Stored items:

───

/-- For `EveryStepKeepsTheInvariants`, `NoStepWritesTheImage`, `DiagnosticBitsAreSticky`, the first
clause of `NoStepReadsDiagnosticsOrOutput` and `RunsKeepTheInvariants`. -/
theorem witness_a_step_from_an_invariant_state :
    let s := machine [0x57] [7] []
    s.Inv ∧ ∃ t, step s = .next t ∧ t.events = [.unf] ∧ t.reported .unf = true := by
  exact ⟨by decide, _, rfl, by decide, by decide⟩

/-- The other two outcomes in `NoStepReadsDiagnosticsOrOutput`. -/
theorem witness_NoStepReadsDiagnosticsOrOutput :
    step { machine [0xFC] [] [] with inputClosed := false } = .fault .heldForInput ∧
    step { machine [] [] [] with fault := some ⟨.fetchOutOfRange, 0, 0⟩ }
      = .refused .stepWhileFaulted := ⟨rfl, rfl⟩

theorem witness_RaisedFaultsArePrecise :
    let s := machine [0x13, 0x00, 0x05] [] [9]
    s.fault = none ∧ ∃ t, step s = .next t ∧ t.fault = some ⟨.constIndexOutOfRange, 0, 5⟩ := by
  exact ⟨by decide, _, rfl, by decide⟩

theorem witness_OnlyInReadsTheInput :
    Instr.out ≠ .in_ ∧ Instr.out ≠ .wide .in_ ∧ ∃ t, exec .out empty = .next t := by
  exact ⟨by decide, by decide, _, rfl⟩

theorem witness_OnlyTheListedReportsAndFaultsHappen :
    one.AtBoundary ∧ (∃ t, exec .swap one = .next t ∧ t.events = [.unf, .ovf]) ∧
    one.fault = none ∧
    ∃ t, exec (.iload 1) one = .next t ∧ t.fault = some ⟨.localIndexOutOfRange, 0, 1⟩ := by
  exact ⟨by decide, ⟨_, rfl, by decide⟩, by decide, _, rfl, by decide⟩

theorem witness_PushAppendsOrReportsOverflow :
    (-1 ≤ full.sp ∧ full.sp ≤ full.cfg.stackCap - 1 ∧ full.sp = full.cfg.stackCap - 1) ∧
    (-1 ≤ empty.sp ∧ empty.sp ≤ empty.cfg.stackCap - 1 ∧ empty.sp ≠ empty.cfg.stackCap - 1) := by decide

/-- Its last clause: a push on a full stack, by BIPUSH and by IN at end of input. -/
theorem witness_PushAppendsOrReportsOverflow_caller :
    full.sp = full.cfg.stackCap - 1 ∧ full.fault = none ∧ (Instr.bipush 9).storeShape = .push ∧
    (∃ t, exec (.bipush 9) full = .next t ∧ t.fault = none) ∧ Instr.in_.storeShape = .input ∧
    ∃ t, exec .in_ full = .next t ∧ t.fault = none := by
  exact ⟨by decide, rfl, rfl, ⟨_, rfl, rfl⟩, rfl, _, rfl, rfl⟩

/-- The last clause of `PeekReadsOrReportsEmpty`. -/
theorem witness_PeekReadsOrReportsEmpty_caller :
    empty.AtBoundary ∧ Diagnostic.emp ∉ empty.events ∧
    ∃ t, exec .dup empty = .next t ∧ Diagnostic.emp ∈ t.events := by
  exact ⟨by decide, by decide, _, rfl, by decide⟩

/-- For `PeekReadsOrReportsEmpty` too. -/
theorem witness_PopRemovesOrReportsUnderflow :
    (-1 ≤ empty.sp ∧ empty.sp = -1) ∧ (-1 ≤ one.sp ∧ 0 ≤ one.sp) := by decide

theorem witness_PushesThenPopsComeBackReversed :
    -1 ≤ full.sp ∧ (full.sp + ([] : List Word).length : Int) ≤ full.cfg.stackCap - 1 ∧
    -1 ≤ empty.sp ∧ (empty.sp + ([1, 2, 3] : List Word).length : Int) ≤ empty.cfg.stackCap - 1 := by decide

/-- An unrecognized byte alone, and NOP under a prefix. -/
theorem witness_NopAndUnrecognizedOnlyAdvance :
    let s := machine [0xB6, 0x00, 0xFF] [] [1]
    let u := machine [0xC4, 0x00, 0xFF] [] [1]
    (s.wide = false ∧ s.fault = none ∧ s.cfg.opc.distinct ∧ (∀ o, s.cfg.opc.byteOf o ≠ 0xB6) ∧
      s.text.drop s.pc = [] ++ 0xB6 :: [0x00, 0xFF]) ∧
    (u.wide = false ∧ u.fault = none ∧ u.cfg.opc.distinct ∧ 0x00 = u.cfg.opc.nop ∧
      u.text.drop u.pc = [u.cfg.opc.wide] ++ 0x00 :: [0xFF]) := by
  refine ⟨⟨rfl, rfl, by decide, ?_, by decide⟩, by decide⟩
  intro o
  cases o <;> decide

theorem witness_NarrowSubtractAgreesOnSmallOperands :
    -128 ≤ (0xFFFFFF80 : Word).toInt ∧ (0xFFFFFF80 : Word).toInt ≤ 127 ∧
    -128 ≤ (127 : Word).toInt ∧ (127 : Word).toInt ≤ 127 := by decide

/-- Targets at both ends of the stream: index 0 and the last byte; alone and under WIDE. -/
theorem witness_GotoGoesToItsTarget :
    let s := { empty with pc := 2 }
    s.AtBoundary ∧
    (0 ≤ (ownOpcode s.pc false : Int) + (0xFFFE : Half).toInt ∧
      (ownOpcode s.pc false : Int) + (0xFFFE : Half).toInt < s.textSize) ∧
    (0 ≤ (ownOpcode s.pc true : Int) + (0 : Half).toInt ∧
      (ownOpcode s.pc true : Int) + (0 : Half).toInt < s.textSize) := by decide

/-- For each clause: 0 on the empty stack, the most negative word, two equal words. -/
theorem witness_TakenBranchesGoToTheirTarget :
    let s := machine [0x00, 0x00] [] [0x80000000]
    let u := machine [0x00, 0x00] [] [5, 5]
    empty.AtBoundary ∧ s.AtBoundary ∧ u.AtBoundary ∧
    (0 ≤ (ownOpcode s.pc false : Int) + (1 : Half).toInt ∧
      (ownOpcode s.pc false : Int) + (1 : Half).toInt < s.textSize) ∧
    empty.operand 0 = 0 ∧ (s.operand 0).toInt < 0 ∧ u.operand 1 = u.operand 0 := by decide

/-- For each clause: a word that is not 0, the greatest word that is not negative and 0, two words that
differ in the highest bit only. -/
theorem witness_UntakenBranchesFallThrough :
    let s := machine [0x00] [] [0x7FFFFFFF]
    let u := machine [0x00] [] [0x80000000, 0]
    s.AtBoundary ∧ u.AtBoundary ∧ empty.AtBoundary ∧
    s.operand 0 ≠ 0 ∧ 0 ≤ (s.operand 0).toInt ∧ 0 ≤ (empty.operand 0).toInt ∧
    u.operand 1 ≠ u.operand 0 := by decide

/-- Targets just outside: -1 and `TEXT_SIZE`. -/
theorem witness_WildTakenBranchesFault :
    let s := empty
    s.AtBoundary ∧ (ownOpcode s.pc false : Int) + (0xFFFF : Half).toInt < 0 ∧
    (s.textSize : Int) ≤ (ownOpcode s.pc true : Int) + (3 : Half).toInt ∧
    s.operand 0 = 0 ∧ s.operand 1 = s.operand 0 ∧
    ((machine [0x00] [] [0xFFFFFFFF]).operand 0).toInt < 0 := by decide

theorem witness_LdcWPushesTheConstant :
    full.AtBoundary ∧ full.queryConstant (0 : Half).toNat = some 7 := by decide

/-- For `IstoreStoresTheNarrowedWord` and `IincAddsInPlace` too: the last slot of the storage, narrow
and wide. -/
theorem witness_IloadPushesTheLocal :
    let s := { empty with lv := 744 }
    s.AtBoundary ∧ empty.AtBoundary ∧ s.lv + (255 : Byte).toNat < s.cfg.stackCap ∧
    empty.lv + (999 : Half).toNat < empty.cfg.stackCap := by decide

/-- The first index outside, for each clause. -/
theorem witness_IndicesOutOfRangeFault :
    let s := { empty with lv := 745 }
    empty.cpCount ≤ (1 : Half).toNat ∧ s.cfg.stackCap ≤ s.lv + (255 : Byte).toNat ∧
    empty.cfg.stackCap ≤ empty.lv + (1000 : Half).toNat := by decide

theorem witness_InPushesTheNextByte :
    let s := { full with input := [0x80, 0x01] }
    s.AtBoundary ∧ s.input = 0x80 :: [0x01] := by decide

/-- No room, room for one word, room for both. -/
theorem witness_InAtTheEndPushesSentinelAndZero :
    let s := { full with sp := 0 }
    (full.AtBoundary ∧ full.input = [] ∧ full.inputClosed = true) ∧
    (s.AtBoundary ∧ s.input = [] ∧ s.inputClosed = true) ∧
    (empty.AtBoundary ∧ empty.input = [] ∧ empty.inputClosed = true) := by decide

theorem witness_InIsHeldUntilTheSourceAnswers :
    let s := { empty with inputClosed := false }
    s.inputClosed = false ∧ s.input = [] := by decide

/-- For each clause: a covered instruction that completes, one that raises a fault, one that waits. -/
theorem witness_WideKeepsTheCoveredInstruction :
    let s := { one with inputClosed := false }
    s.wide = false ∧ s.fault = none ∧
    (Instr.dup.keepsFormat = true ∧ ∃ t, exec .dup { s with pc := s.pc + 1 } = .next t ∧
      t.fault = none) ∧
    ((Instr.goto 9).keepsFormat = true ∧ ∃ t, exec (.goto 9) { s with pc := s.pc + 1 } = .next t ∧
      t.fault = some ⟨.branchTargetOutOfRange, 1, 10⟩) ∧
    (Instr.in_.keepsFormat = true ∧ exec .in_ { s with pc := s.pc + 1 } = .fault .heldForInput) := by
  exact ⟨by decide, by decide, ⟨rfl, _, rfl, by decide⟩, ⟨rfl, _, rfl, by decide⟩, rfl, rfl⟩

───

— Requirement —
Once you find the line with "u.text.drop u.pc = [u.cfg.opc.wide]" in the entries above, output it and each line after it up to and including the line with "u.operand 1 ≠ u.operand 0 := by decide", and nothing else.

— Exercise result —
      u.text.drop u.pc = [u.cfg.opc.wide] ++ 0x00 :: [0xFF]) := by
  refine ⟨⟨rfl, rfl, by decide, ?_, by decide⟩, by decide⟩
  intro o
  cases o <;> decide

theorem witness_NarrowSubtractAgreesOnSmallOperands :
    -128 ≤ (0xFFFFFF80 : Word).toInt ∧ (0xFFFFFF80 : Word).toInt ≤ 127 ∧
    -128 ≤ (127 : Word).toInt ∧ (127 : Word).toInt ≤ 127 := by decide

/-- Targets at both ends of the stream: index 0 and the last byte; alone and under WIDE. -/
theorem witness_GotoGoesToItsTarget :
    let s := { empty with pc := 2 }
    s.AtBoundary ∧
    (0 ≤ (ownOpcode s.pc false : Int) + (0xFFFE : Half).toInt ∧
      (ownOpcode s.pc false : Int) + (0xFFFE : Half).toInt < s.textSize) ∧
    (0 ≤ (ownOpcode s.pc true : Int) + (0 : Half).toInt ∧
      (ownOpcode s.pc true : Int) + (0 : Half).toInt < s.textSize) := by decide

/-- For each clause: 0 on the empty stack, the most negative word, two equal words. -/
theorem witness_TakenBranchesGoToTheirTarget :
    let s := machine [0x00, 0x00] [] [0x80000000]
    let u := machine [0x00, 0x00] [] [5, 5]
    empty.AtBoundary ∧ s.AtBoundary ∧ u.AtBoundary ∧
    (0 ≤ (ownOpcode s.pc false : Int) + (1 : Half).toInt ∧
      (ownOpcode s.pc false : Int) + (1 : Half).toInt < s.textSize) ∧
    empty.operand 0 = 0 ∧ (s.operand 0).toInt < 0 ∧ u.operand 1 = u.operand 0 := by decide

/-- For each clause: a word that is not 0, the greatest word that is not negative and 0, two words that
differ in the highest bit only. -/
theorem witness_UntakenBranchesFallThrough :
    let s := machine [0x00] [] [0x7FFFFFFF]
    let u := machine [0x00] [] [0x80000000, 0]
    s.AtBoundary ∧ u.AtBoundary ∧ empty.AtBoundary ∧
    s.operand 0 ≠ 0 ∧ 0 ≤ (s.operand 0).toInt ∧ 0 ≤ (empty.operand 0).toInt ∧
    u.operand 1 ≠ u.operand 0 := by decide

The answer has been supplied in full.